» **What this task involves**
Lines with "buffer": how many are there in the listing below? Reply with the number only.

» **Data shown**
-- ==== Sys2Proof/Tests/Slice0.lean ====
section
/-! SUPPORT. Tests, expected values from the spec (30_encoding.md R99, R111; 95_test_vectors.md), and for every
obligation with hypotheses a state and operands that meet them (`witness_…`). -/

namespace Sys2Proof.Tests

open Sys2Proof Sys2Proof.Machine

/-! ## Well-formedness: an ill-formed term for each check -/

theorem smoke_read : (Instr.read 1545).wellFormed = false ∧ (Instr.read 1544).wellFormed = true := by decide
theorem smoke_rdreg : (Instr.rdreg 12).wellFormed = false ∧ (Instr.rdreg 11).wellFormed = true := by decide
theorem smoke_rdfb : (Instr.rdfb 1544).wellFormed = false ∧ (Instr.rdfb 1543).wellFormed = true := by decide
theorem smoke_rds : (Instr.rds 768).wellFormed = false ∧ (Instr.rds 767).wellFormed = true := by decide
theorem smoke_rdg : (Instr.rdg 768).wellFormed = false ∧ (Instr.rdg 767).wellFormed = true := by decide
theorem smoke_wCmd : (Instr.wCmd 0x55 0x01).wellFormed = false ∧ (Instr.wCmd 0x25 0x04).wellFormed = false ∧
    (Instr.wCmd 0x35 0x02).wellFormed = false ∧ (Instr.wCmd 0x35 0x01).wellFormed = false ∧
    (Instr.wCmd 0x25 0x07).wellFormed = true := by decide

/-! ## Decoding: words written out from R111, R99 and 95_test_vectors.md 2.1, 2.8 -/

theorem test_decode_open : decodeHost 0b00000001000000000000000000000000 = .ok .openCh := by decide
theorem test_decode_close : decodeHost 0b00000010000000000000000000000000 = .ok .close := by decide
theorem test_decode_send : decodeHost 0b00000011001001010000010000000000 = .ok (.send 0x25 0x04) := by decide
theorem test_decode_query : decodeHost 0b00000100010101010000000100000100 = .ok (.query 0x55 0x01 4) := by decide
theorem test_decode_read : decodeHost 0b00000101000000000000011000001000 = .ok (.read 1544) := by decide
theorem test_decode_decode : decodeHost 0b00000110000000000000000000000000 = .ok .decode := by decide
theorem test_decode_norm : decodeHost 0b00000111000000000000000000000000 = .ok .norm := by decide
theorem test_decode_setlo : decodeHost 0b00001000000000001111111110011100 = .ok (.setlo (-100)) := by decide
theorem test_decode_sethi : decodeHost 0b00001001000000000000101101010100 = .ok (.sethi 2900) := by decide
theorem test_decode_getemis : decodeHost 0b00001010000000000000000000000000 = .ok .getemis := by decide
theorem test_decode_shutdown : decodeHost 0b00001011000000000000000000000000 = .ok .shutdown := by decide
theorem test_decode_rdreg : decodeHost 0b00001100000001100000000000000000 = .ok (.rdreg 6) := by decide
theorem test_decode_rdfb : decodeHost 0b00001101000000000000011000000101 = .ok (.rdfb 1541) := by decide
theorem test_decode_rds : decodeHost 0b00001110000000000000001011111111 = .ok (.rds 767) := by decide
theorem test_decode_rdg : decodeHost 0b00001111000000000000000110000000 = .ok (.rdg 384) := by decide
theorem test_decode_wQemis : decodeWire 0b10100101010101010000000111111011 = .ok .wQemis := by decide
theorem test_decode_wSetfps8 : decodeWire 0b10100101001001010000010011001110 = .ok .wSetfps8 := by decide
theorem test_decode_wStart : decodeWire 0b10100101001101010000001011011100 = .ok .wStart := by decide
theorem test_decode_wStop : decodeWire 0b10100101001101010000000111011011 = .ok .wStop := by decide
theorem test_decode_wCmd : decodeWire 0b10100101111111111111111110100011 = .ok (.wCmd 0xFF 0xFF) := by decide

/-- Illegal words at the port (2.8). -/
theorem test_illegal_words :
    decodeHost 0x00000000 = .error .reservedOp ∧ decodeHost 0x10000000 = .error .reservedOp ∧
    decodeHost 0xFF000000 = .error .reservedOp ∧ decodeHost 0xA55501FB = .error .reservedOp ∧
    decodeHost 0x01000001 = .error .reservedField ∧ decodeHost 0x01010000 = .error .reservedField ∧
    decodeHost 0x02000100 = .error .reservedField ∧ decodeHost 0x03250401 = .error .reservedField ∧
    decodeHost 0x05000609 = .error .readLength ∧ decodeHost 0x05010000 = .error .reservedField ∧
    decodeHost 0x07800000 = .error .reservedField ∧ decodeHost 0x08010000 = .error .reservedField ∧
    decodeHost 0x0C0C0000 = .error .registerNumber ∧ decodeHost 0x0C000001 = .error .reservedField ∧
    decodeHost 0x0D000608 = .error .fbAddress ∧ decodeHost 0x0E000300 = .error .sampleIndex ∧
    decodeHost 0x0F000300 = .error .cellIndex ∧ decodeHost 0x0F010000 = .error .reservedField := by decide

/-- Numbers that are no packet: a wrong checksum, a wrong header (R97, R101). -/
theorem test_no_packet : decodeWire 0xA5000000 = .error .packetChecksum ∧
    decodeWire 0x01000000 = .error .packetHeader := by decide

/-- The host's two views of a word. -/
theorem test_tableWord : decodeTableWord 32 0x05000608 = some (.read 1544) ∧
    decodeTableWord 32 0xA53501DB = some .wStop ∧ decodeTableWord 32 0x05000609 = none := by decide

/-- The words of the pseudo-operations (R110, R111). -/
theorem test_pseudo : Pseudo.words .init = [0x01000000, 0x03250400, 0x03350200] ∧
    Pseudo.words .frame = [0x05000608, 0x06000000, 0x07000000] ∧ Pseudo.words .qemis = [0x04550104] ∧
    Pseudo.words .stop = [0x03350100] ∧
    Pseudo.words (.normr 2100 2900) = [0x08000834, 0x09000B54, 0x07000000] := by decide

/-- Written forms (R109). -/
theorem test_text : text (.query 0x55 0x01 4) = "QUERY 85, 1, 4" ∧ text (.setlo (-100)) = "SETLO -100" := by
  decide +kernel

/-! ## States for the tests -/

/-- An open channel, nothing else. -/
def opened : State := { State.reset with chstate := .opened }

/-- A failed channel, seven bytes counted (2.3, last lines but one). -/
def failed : State := { State.reset with chstate := .failed, flen := 7 }

/-- A receive of `n` bytes with one byte `0x11` in the buffer, and what RX then holds. -/
def receiving (n : Count) (k : RxKind) (rx : List RxItem) : State :=
  { opened with fb := [(0, 0x11)], flen := 1, rxop := some ⟨n, k⟩, rx := rx }

/-- A decoded frame, every sample and the range at the given values. -/
def uniform (v lo hi : Sample) : Decoded := ⟨2500, Vector.replicate 768 v, v, v, lo, hi⟩

/-- A frame decoded, no image yet. -/
def decodedSt (v lo hi : Sample) : State := { State.reset with decoded := some (uniform v lo hi) }

/-- A frame decoded and an image made. -/
def imaged (v : Sample) (g : Byte) : State :=
  { decodedSt v v v with grid := some (Vector.replicate 768 g) }

/-- A full buffer: one byte at the even addresses, one at the odd ones. -/
@[irreducible] def fullFb (even odd : Byte) : Memory := (List.range 1544).map fun a => (a, if a % 2 = 0 then even else odd)

/-- An idle open engine whose buffer is full. -/
def fullSt (even odd : Byte) : State := { opened with fb := fullFb even odd, flen := 1544 }

/-- What an outcome shows, when it is a next state. -/
def after {α : Type} (o : Out) (f : State → α) : Option α :=
  match o with
  | .next t => some (f t)
  | .fault _ => none
  | .refused _ => none

/-- The last result handed over. -/
def lastResult (t : State) : Option (Byte × Word) := t.results.getLast?.map fun r => (r.code, r.val)

/-! ## One step of each instruction -/

/-- 2.9: the four cases of OPEN. -/
theorem test_open :
    after (exec .openCh { State.reset with opens := [.available [.byte 1]] })
      (fun t => (t.chstate, t.rx, lastResult t)) = some (.opened, [.byte 1], some (0, 0)) ∧
    after (exec .openCh { State.reset with opens := [.unavailable] }) (fun t => (t.chstate, lastResult t)) =
      some (.closed, some (1, 0)) ∧
    after (exec .openCh opened) (fun t => (t.chstate, lastResult t)) = some (.opened, some (1, 1)) ∧
    after (exec .openCh failed) (fun t => (t.chstate, lastResult t)) = some (.failed, some (1, 2)) := by decide

/-- R132. -/
theorem test_close : after (exec .close opened) (fun t => (t.chstate, lastResult t)) = some (.closed, some (0, 0)) ∧
    after (exec .close State.reset) (fun t => (t.chstate, lastResult t)) = some (.closed, some (0, 0)) := by decide

/-- 2.1: the first sum that wraps, and the greatest. -/
theorem test_send_checksum :
    after (exec (.send 0x5B 0x00) opened) (fun t => (t.tx, lastResult t)) =
      some ([0xA5, 0x5B, 0x00, 0x00], some (0, 0)) ∧
    after (exec (.send 0xFF 0xFF) failed) State.tx = some [0xA5, 0xFF, 0xFF, 0xA3] := by decide

/-- 2.1: on a closed channel nothing is sent. -/
theorem test_send_closed : after (exec (.send 0x5B 0x00) State.reset) (fun t => (t.tx, lastResult t)) =
    some ([], some (4, 0x035B0000)) := by decide

/-- 2.3: QUERY with a response of no byte; and of four. -/
theorem test_query : after (exec (.query 0x55 0x01 0) opened) (fun t => (t.tx, t.flen, lastResult t)) =
      some ([0xA5, 0x55, 0x01, 0xFB], 0, some (0, 0)) ∧
    after (exec (.query 0x55 0x01 4) opened) (fun t => (t.tx, t.rxop, lastResult t)) =
      some ([0xA5, 0x55, 0x01, 0xFB], some ⟨4, .plain⟩, none) := by decide

/-- 2.3: READ 0 empties the buffer and completes; READ on a failed channel changes nothing. -/
theorem test_read :
    after (exec (.read 0) { failed with chstate := .opened, rx := [.byte 1] }) (fun t => (t.flen, t.rx, lastResult t)) =
      some (0, [.byte 1], some (0, 0)) ∧
    after (exec (.read 1544) failed) (fun t => (t.flen, lastResult t)) = some (7, some (2, 0)) ∧
    after (exec (.read 1544) State.reset) lastResult = some (some (4, 0x05000608)) := by decide

/-- 2.3: the last byte of a READ 2, with the rest of RX untouched. -/
theorem test_receive_last : after (step (receiving 2 .plain [.byte 0x22, .byte 3]))
    (fun t => (Memory.read 1 t.fb, t.flen, t.rx, lastResult t)) =
      some (some 0x22, 2, [.byte 3], some (0, 2)) := by decide

/-- 2.3: `01 err 03` under READ 3. -/
theorem test_receive_err : after (step (receiving 3 .plain [.err, .byte 3]))
    (fun t => (t.flen, t.chstate, t.rx, lastResult t)) = some (1, .failed, [.byte 3], some (2, 1)) := by decide

/-- 2.3: abort after one byte. -/
theorem test_receive_abort : after (step { receiving 3 .plain [.byte 2] with sched := [.abort] })
    (fun t => (t.flen, t.chstate, t.rx, lastResult t)) = some (1, .opened, [.byte 2], some (7, 1)) := by decide

/-- E11, P5: the byte at index 2 becomes EMIS at the last byte of the response. -/
theorem test_getemis : after (exec .getemis opened) (fun t => (t.tx, t.rxop)) =
      some ([0xA5, 0x55, 0x01, 0xFB], some ⟨4, .emis⟩) ∧
    after (step { opened with
        fb := [(0, 0x11), (1, 0x22), (2, 0x5F)], flen := 3, rxop := some ⟨4, .emis⟩, rx := [.byte 0x33] })
      (fun t => (t.emis, t.flen, lastResult t)) = some (some 95, 4, some (0, 95)) := by decide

» **Output below**
4